● Exercise details: From the first line of the data below through the line holding "def MediaEnd.code : MediaEnd → Nat", write out each line exactly as it stands.

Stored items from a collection
-- ==== Sys2Proof/Machine/Codes.lean ====
section
/-! DEFINITION. Codes: the code tables of Memory Formats (spec/11, CODES) and of Handset Registration. -/

namespace Sys2Proof.Machine

def HandsetState.code : HandsetState → Nat
  | .vacant => 0 | .provisioned => 1 | .barred => 2 | .quarantined => 3 | .queued => 4 | .offered => 5 | .idle => 6
  | .doze => 7 | .active => 8 | .moving => 9 | .pinned => 10 | .lost => 11

def HeadState.code : HeadState → Nat
  | .absent => 0 | .inService => 1 | .degraded => 2 | .draining => 3 | .failed => 4 | .outOfService => 5

def OpState.code : OpState → Nat
  | .reset => 0 | .starting => 1 | .running => 2 | .configFault => 3 | .halted => 4

def ResetCause.code : ResetCause → Nat
  | .powerOn => 0 | .external => 1 | .restart => 2

def Cause.code : Cause → Nat
  | .quality => 1 | .urgent => 2 | .drain => 3 | .forced => 4 | .orphan => 5 | .reestablish => 6

def Phase.code : Phase → Nat
  | .reserving => 1 | .commanded => 2 | .switched => 3 | .orphaned => 4

/-- The handover failure reasons (R151, R162). -/
inductive FailReason where
  | noChannel | timeout | reverted | targetRefused | targetFailed | targetUnavailable
deriving DecidableEq, Repr

def FailReason.code : FailReason → Nat
  | .noChannel => 1 | .timeout => 2 | .reverted => 3 | .targetRefused => 4 | .targetFailed => 5
  | .targetUnavailable => 6

/-- The drop and loss causes (R82, R95). -/
inductive DropCause where
  | reattach | barred | identity | callPresence | headFailed | orphanTimeout | noReestablish | contextFault | missed
deriving DecidableEq, Repr

def DropCause.code : DropCause → Nat
  | .reattach => 1 | .barred => 2 | .identity => 3 | .callPresence => 4 | .headFailed => 5 | .orphanTimeout => 6
  | .noReestablish => 7 | .contextFault => 8 | .missed => 9

/-- The details of MEDIA_RELEASED (R157). -/
inductive MediaEnd where
  | acked | late | sourceFailed
deriving DecidableEq, Repr

def MediaEnd.code : MediaEnd → Nat
  | .acked => 1 | .late => 2 | .sourceFailed => 3

/-- The release origins (R81, R84, R85). -/
inductive ReleaseOrigin where
  | handset | request
deriving DecidableEq, Repr

def ReleaseOrigin.code : ReleaseOrigin → Nat
  | .handset => 1 | .request => 2

/-- The refusal reasons of requests (R52). -/
inductive RefusalReason where
  | busy | notRegistered | noSuchHandset | noSuchHead | badState | policy | targetIneligible | tableFull | contained
  | nothingPending
deriving DecidableEq, Repr

def RefusalReason.code : RefusalReason → Nat
  | .busy => 1 | .notRegistered => 2 | .noSuchHandset => 3 | .noSuchHead => 4 | .badState => 5 | .policy => 6
  | .targetIneligible => 7 | .tableFull => 8 | .contained => 9 | .nothingPending => 10

/-- The reasons of REJECT_ATTACH (R68, R69, R70). -/
inductive RejectReason where
  | unknown | badCode | barred | recordFault
deriving DecidableEq, Repr

def RejectReason.code : RejectReason → Nat
  | .unknown => 1 | .badCode => 2 | .barred => 3 | .recordFault => 4

/-- The MALFORMED reasons (R40, R41). -/
inductive MalformedReason where
  | partialWrite | unknownKind | badHead | zeroIdentity | badCount | badSample | badChannel | badSlot
deriving DecidableEq, Repr

def MalformedReason.code : MalformedReason → Nat
  | .partialWrite => 1 | .unknownKind => 2 | .badHead => 3 | .zeroIdentity => 4 | .badCount => 5 | .badSample => 6
  | .badChannel => 7 | .badSlot => 8

/-- The code of an intake ring. -/
def intakeCode : IntakeRing → Nat
  | .uplink => 1 | .request => 2

/-- The code of an output ring. -/
def outCode : OutRing → Nat
  | .directive => 3 | .event => 4

def Severity.code : Severity → Nat
  | .none => 0 | .corrected => 1 | .recoverable => 2 | .uncorrected => 3 | .fatal => 4

/-- The sources of a finding (R172). -/
inductive Source where
  | cpRead | merge | scrub | startup | rebuild
deriving DecidableEq, Repr

def Source.code : Source → Nat
  | .cpRead => 1 | .merge => 2 | .scrub => 3 | .startup => 4 | .rebuild => 5

/-- The structures whose parity faults are fatal (R186). -/
inductive FaultyStructure where
  | identityMap | transactionTable | channelPool
deriving DecidableEq, Repr

def FaultyStructure.code : FaultyStructure → Nat
  | .identityMap => 1 | .transactionTable => 2 | .channelPool => 3

def UplinkKind.code : UplinkKind → Nat
  | .attach => 0x01 | .attachConfirm => 0x02 | .detach => 0x03 | .keepalive => 0x04 | .dozeRequest => 0x05
  | .callRequest => 0x06 | .callRelease => 0x07 | .measurement => 0x08 | .access => 0x09 | .revert => 0x0A
  | .channelRefused => 0x0B | .headStatus => 0x0C

/-- The uplink kind a code names, if any (R41). -/
def uplinkKindOf (code : Nat) : Option UplinkKind :=
  [UplinkKind.attach, .attachConfirm, .detach, .keepalive, .dozeRequest, .callRequest, .callRelease, .measurement,
    .access, .revert, .channelRefused, .headStatus].find? (fun k => k.code == code)

def RequestKind.code : RequestKind → Nat
  | .page => 0x21 | .releaseCall => 0x22 | .forceHandover => 0x23 | .unpin => 0x24 | .detachHandset => 0x25
  | .drainHead => 0x26 | .restoreHead => 0x27 | .clearFaultList => 0x28 | .ackFatal => 0x29

/-- The request kind a code names, if any (R41). -/
def requestKindOf (code : Nat) : Option RequestKind :=
  [RequestKind.page, .releaseCall, .forceHandover, .unpin, .detachHandset, .drainHead, .restoreHead, .clearFaultList,
    .ackFatal].find? (fun k => k.code == code)

def DirectiveKind.code : DirectiveKind → Nat
  | .acceptAttach => 0x41 | .rejectAttach => 0x42 | .retryLater => 0x43 | .presenceTerms => 0x44 | .page => 0x45
  | .channelAssign => 0x46 | .channelRelease => 0x47 | .callReject => 0x48 | .handoverGo => 0x49
  | .detachOrder => 0x4A | .reselect => 0x4B

def EventKind.code : EventKind → Nat
  | .started => 0x81 | .configApplied => 0x82 | .configRejected => 0x83 | .configIgnored => 0x84
  | .attached => 0x88 | .attachTimeout => 0x89 | .barred => 0x8A | .detached => 0x8B
  | .earlyKeepalive => 0x90 | .missed => 0x91 | .lost => 0x92 | .recovered => 0x93 | .lostExpired => 0x94
  | .dozeEntered => 0x95 | .dozeRefused => 0x96
  | .callStarted => 0x98 | .callRefused => 0x99 | .callEnded => 0x9A | .callDropped => 0x9B
  | .handoverOpened => 0xA0 | .handoverDone => 0xA1 | .mediaReleased => 0xA2 | .handoverFailed => 0xA3
  | .handoverAbandoned => 0xA4 | .pinned => 0xA5 | .staleAccess => 0xA6
  | .headUp => 0xA8 | .headDegraded => 0xA9 | .headFailed => 0xAA | .headOutOfService => 0xAB | .headDrained => 0xAC
  | .intakeOverrun => 0xB0 | .malformed => 0xB1 | .requestRefused => 0xB2
  | .corrected => 0xB8 | .thresholdReached => 0xB9 | .recordPoisoned => 0xBA | .contextFault => 0xBB
  | .fatal => 0xBC | .halted => 0xBD
  | .directiveDropped => 0xC0 | .eventsLost => 0xC1 | .indexRefused => 0xC2

/-- R29: the policy a byte's low bits name; code 3 is LOCKED. -/
def policyOf (b : Byte) : Policy :=
  match (b.toNat % 4) with
  | 0 => .auto
  | 1 => .manual
  | _ => .locked

/-- A head or 0xFF (spec/00, Identifiers and special values). -/
def headCode : Option Head → Nat
  | none => 0xFF
  | some h => h.val

/-- A channel or 0xFF. -/
def chanCode : Option Chan → Nat
  | none => 0xFF
  | some c => c.val

/-- The destination of a directive: a head, or 0xFE for all heads (R194). -/
def destCode : Option Head → Nat
  | none => 0xFE
  | some h => h.val

/-- A slot or 0xFFFF. -/
def slotCode : Option Slot → Nat
  | none => 0xFFFF
  | some n => n.val

/-- The kind of an uplink message. -/
def HandsetMsg.kind : HandsetMsg → UplinkKind
  | .attach _ => .attach
  | .attachConfirm => .attachConfirm
  | .detach => .detach
  | .keepalive => .keepalive
  | .dozeRequest => .dozeRequest
  | .callRequest => .callRequest
  | .callRelease => .callRelease
  | .measurement _ => .measurement
  | .access => .access
  | .revert => .revert
  | .channelRefused _ => .channelRefused

def UplinkMsg.kind : UplinkMsg → UplinkKind
  | .handset _ _ body => body.kind
  | .headStatus _ _ => .headStatus

def Request.kind : Request → RequestKind
  | .page _ => .page
  | .releaseCall _ => .releaseCall
  | .forceHandover _ _ => .forceHandover
  | .unpin _ => .unpin
  | .detachHandset _ => .detachHandset
  | .drainHead _ => .drainHead
  | .restoreHead _ => .restoreHead
  | .clearFaultList => .clearFaultList
  | .ackFatal => .ackFatal

/-- The subject of a request's events (R52). -/
def Request.subject : Request → Nat
  | .page n | .releaseCall n | .forceHandover n _ | .unpin n | .detachHandset n => n.val
  | .drainHead h | .restoreHead h => h.val
  | .clearFaultList | .ackFatal => 0xFFFF

/-- The slot a request names (R43). -/
def Request.slot? : Request → Option Slot
  | .page n | .releaseCall n | .forceHandover n _ | .unpin n | .detachHandset n => some n
  | .drainHead _ | .restoreHead _ | .clearFaultList | .ackFatal => none

end Sys2Proof.Machine
end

● Answer to this task:
-- ==== Sys2Proof/Machine/Codes.lean ====
section
/-! DEFINITION. Codes: the code tables of Memory Formats (spec/11, CODES) and of Handset Registration. -/

namespace Sys2Proof.Machine

def HandsetState.code : HandsetState → Nat
  | .vacant => 0 | .provisioned => 1 | .barred => 2 | .quarantined => 3 | .queued => 4 | .offered => 5 | .idle => 6
  | .doze => 7 | .active => 8 | .moving => 9 | .pinned => 10 | .lost => 11

def HeadState.code : HeadState → Nat
  | .absent => 0 | .inService => 1 | .degraded => 2 | .draining => 3 | .failed => 4 | .outOfService => 5

def OpState.code : OpState → Nat
  | .reset => 0 | .starting => 1 | .running => 2 | .configFault => 3 | .halted => 4

def ResetCause.code : ResetCause → Nat
  | .powerOn => 0 | .external => 1 | .restart => 2

def Cause.code : Cause → Nat
  | .quality => 1 | .urgent => 2 | .drain => 3 | .forced => 4 | .orphan => 5 | .reestablish => 6

def Phase.code : Phase → Nat
  | .reserving => 1 | .commanded => 2 | .switched => 3 | .orphaned => 4

/-- The handover failure reasons (R151, R162). -/
inductive FailReason where
  | noChannel | timeout | reverted | targetRefused | targetFailed | targetUnavailable
deriving DecidableEq, Repr

def FailReason.code : FailReason → Nat
  | .noChannel => 1 | .timeout => 2 | .reverted => 3 | .targetRefused => 4 | .targetFailed => 5
  | .targetUnavailable => 6

/-- The drop and loss causes (R82, R95). -/
inductive DropCause where
  | reattach | barred | identity | callPresence | headFailed | orphanTimeout | noReestablish | contextFault | missed
deriving DecidableEq, Repr

def DropCause.code : DropCause → Nat
  | .reattach => 1 | .barred => 2 | .identity => 3 | .callPresence => 4 | .headFailed => 5 | .orphanTimeout => 6
  | .noReestablish => 7 | .contextFault => 8 | .missed => 9

/-- The details of MEDIA_RELEASED (R157). -/
inductive MediaEnd where
  | acked | late | sourceFailed
deriving DecidableEq, Repr

def MediaEnd.code : MediaEnd → Nat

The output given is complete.